TASK BRIEF → Print every line of the listing below, starting with the line that holds "phase := 10, startAt" and going on through the line that holds "def execStartUpStep (info", both included, and print nothing else.

§

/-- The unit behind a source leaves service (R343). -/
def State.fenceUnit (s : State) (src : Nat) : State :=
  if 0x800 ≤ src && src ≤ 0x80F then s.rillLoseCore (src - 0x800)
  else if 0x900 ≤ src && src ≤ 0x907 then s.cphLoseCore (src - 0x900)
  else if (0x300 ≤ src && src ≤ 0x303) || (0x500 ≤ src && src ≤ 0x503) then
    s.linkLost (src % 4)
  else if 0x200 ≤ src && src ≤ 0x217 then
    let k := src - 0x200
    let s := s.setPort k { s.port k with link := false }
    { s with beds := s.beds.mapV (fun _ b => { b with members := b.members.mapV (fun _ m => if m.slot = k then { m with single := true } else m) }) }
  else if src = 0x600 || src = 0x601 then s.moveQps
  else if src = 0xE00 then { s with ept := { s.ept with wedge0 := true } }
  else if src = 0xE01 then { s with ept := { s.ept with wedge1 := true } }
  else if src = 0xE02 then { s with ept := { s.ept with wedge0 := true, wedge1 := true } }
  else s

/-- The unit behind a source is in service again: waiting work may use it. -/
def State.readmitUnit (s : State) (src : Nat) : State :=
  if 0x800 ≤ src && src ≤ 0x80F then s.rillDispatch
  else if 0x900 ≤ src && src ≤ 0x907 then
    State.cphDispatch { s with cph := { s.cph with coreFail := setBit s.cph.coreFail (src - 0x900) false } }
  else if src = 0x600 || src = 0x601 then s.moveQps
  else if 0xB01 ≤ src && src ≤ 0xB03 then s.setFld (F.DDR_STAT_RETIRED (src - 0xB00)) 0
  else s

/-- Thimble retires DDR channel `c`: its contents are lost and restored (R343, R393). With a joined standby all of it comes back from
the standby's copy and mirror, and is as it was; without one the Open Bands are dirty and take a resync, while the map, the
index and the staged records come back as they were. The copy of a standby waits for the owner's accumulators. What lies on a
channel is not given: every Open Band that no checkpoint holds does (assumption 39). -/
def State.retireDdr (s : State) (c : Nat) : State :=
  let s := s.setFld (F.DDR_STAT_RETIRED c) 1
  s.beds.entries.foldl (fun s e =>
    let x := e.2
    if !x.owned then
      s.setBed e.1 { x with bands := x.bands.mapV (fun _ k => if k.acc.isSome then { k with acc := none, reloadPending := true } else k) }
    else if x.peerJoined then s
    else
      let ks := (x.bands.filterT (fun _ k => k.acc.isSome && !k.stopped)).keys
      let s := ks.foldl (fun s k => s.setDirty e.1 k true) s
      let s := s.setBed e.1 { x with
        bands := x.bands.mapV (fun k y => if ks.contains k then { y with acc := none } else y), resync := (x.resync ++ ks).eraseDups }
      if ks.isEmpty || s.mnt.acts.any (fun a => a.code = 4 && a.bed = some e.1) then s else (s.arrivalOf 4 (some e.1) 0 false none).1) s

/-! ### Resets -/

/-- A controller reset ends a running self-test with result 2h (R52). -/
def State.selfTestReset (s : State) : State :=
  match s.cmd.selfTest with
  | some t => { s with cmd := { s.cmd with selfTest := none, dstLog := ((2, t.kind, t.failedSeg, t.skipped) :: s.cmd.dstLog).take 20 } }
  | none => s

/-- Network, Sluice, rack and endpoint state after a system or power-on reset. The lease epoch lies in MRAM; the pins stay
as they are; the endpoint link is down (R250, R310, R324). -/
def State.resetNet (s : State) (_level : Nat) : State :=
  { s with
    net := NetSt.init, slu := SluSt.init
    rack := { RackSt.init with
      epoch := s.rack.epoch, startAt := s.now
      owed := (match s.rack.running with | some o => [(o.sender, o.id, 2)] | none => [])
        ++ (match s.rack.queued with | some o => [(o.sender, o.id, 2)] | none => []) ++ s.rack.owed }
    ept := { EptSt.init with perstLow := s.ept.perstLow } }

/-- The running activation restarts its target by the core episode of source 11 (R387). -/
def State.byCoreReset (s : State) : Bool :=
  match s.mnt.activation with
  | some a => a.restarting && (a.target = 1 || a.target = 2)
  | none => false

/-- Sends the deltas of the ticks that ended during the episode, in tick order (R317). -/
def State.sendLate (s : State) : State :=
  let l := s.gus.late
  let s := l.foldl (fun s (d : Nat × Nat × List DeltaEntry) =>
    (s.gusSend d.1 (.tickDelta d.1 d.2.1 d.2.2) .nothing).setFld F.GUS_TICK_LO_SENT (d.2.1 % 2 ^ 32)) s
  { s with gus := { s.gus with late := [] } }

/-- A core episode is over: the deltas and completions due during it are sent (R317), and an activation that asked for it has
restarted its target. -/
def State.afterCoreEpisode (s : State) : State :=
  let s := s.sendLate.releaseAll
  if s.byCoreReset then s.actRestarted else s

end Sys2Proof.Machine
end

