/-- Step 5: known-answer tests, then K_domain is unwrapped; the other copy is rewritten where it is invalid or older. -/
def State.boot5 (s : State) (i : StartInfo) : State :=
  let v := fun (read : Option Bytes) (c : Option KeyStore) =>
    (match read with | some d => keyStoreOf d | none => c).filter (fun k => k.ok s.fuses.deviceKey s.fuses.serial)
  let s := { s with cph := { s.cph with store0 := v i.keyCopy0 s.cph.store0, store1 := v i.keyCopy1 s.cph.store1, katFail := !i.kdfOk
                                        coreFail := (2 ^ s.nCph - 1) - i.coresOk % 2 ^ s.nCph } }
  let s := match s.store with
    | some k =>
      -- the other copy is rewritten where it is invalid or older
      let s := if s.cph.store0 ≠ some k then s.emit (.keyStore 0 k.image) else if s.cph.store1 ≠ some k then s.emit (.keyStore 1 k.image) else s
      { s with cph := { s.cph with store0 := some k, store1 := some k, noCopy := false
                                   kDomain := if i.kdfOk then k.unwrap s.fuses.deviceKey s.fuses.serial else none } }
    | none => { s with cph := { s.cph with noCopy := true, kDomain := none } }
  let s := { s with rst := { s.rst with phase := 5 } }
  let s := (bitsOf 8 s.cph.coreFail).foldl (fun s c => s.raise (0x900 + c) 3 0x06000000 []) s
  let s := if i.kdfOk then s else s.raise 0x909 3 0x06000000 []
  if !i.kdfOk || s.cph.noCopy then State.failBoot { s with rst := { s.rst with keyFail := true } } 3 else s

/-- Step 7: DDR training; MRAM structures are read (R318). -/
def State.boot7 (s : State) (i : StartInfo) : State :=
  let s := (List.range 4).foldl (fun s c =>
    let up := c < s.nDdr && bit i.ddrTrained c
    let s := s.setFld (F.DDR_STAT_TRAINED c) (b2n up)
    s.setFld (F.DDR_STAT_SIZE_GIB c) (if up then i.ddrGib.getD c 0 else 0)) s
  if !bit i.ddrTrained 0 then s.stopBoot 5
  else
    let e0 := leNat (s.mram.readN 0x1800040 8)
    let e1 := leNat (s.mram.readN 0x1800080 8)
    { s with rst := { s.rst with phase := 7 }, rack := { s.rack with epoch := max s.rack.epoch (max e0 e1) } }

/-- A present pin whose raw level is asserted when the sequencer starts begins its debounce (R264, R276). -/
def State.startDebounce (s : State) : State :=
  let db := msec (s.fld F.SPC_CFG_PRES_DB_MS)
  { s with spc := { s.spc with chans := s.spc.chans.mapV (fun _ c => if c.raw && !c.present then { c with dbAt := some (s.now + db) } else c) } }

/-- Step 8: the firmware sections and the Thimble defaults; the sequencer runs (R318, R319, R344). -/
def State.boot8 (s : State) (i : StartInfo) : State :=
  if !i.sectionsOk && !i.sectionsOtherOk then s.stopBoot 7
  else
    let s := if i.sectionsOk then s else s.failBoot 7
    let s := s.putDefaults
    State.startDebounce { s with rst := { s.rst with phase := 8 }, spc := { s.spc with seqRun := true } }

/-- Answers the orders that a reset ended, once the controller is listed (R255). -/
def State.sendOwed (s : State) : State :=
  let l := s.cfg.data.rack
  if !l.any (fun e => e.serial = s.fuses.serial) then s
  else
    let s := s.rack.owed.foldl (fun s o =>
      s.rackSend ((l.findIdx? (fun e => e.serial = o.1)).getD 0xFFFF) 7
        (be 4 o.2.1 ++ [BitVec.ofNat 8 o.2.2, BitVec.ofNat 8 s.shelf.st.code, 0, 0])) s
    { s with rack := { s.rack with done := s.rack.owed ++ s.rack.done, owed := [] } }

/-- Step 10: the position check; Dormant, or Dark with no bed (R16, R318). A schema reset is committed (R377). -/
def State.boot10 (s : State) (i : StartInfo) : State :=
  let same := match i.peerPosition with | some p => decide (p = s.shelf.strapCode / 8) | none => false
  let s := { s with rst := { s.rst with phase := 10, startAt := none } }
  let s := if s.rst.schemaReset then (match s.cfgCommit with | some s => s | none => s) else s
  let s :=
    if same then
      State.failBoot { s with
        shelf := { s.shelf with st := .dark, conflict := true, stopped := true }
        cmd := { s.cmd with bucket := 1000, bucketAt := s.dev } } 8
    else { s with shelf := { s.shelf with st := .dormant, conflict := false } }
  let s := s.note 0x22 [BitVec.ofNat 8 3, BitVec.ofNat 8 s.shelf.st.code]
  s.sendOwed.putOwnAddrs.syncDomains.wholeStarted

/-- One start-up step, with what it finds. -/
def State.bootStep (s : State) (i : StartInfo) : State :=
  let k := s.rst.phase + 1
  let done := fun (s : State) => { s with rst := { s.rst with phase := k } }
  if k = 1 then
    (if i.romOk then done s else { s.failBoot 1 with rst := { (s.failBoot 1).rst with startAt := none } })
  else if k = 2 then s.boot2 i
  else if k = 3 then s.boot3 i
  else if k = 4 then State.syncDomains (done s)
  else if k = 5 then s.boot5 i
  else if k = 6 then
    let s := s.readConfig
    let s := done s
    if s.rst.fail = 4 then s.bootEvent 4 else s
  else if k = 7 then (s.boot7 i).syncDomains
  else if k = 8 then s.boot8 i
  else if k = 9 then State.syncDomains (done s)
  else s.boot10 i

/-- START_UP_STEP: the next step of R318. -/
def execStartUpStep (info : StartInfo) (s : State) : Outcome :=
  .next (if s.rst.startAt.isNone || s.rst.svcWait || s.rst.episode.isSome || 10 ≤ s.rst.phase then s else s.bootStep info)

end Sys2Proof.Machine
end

§

FINISHED EXERCISE →
  let s := { s with rst := { s.rst with phase := 10, startAt := none } }
  let s := if s.rst.schemaReset then (match s.cfgCommit with | some s => s | none => s) else s
  let s :=
    if same then
      State.failBoot { s with
        shelf := { s.shelf with st := .dark, conflict := true, stopped := true }
        cmd := { s.cmd with bucket := 1000, bucketAt := s.dev } } 8
    else { s with shelf := { s.shelf with st := .dormant, conflict := false } }
  let s := s.note 0x22 [BitVec.ofNat 8 3, BitVec.ofNat 8 s.shelf.st.code]
  s.sendOwed.putOwnAddrs.syncDomains.wholeStarted

/-- One start-up step, with what it finds. -/
def State.bootStep (s : State) (i : StartInfo) : State :=
  let k := s.rst.phase + 1
  let done := fun (s : State) => { s with rst := { s.rst with phase := k } }
  if k = 1 then
    (if i.romOk then done s else { s.failBoot 1 with rst := { (s.failBoot 1).rst with startAt := none } })
  else if k = 2 then s.boot2 i
  else if k = 3 then s.boot3 i
  else if k = 4 then State.syncDomains (done s)
  else if k = 5 then s.boot5 i
  else if k = 6 then
    let s := s.readConfig
    let s := done s
    if s.rst.fail = 4 then s.bootEvent 4 else s
  else if k = 7 then (s.boot7 i).syncDomains
  else if k = 8 then s.boot8 i
  else if k = 9 then State.syncDomains (done s)
  else s.boot10 i

/-- START_UP_STEP: the next step of R318. -/
def execStartUpStep (info : StartInfo) (s : State) : Outcome :=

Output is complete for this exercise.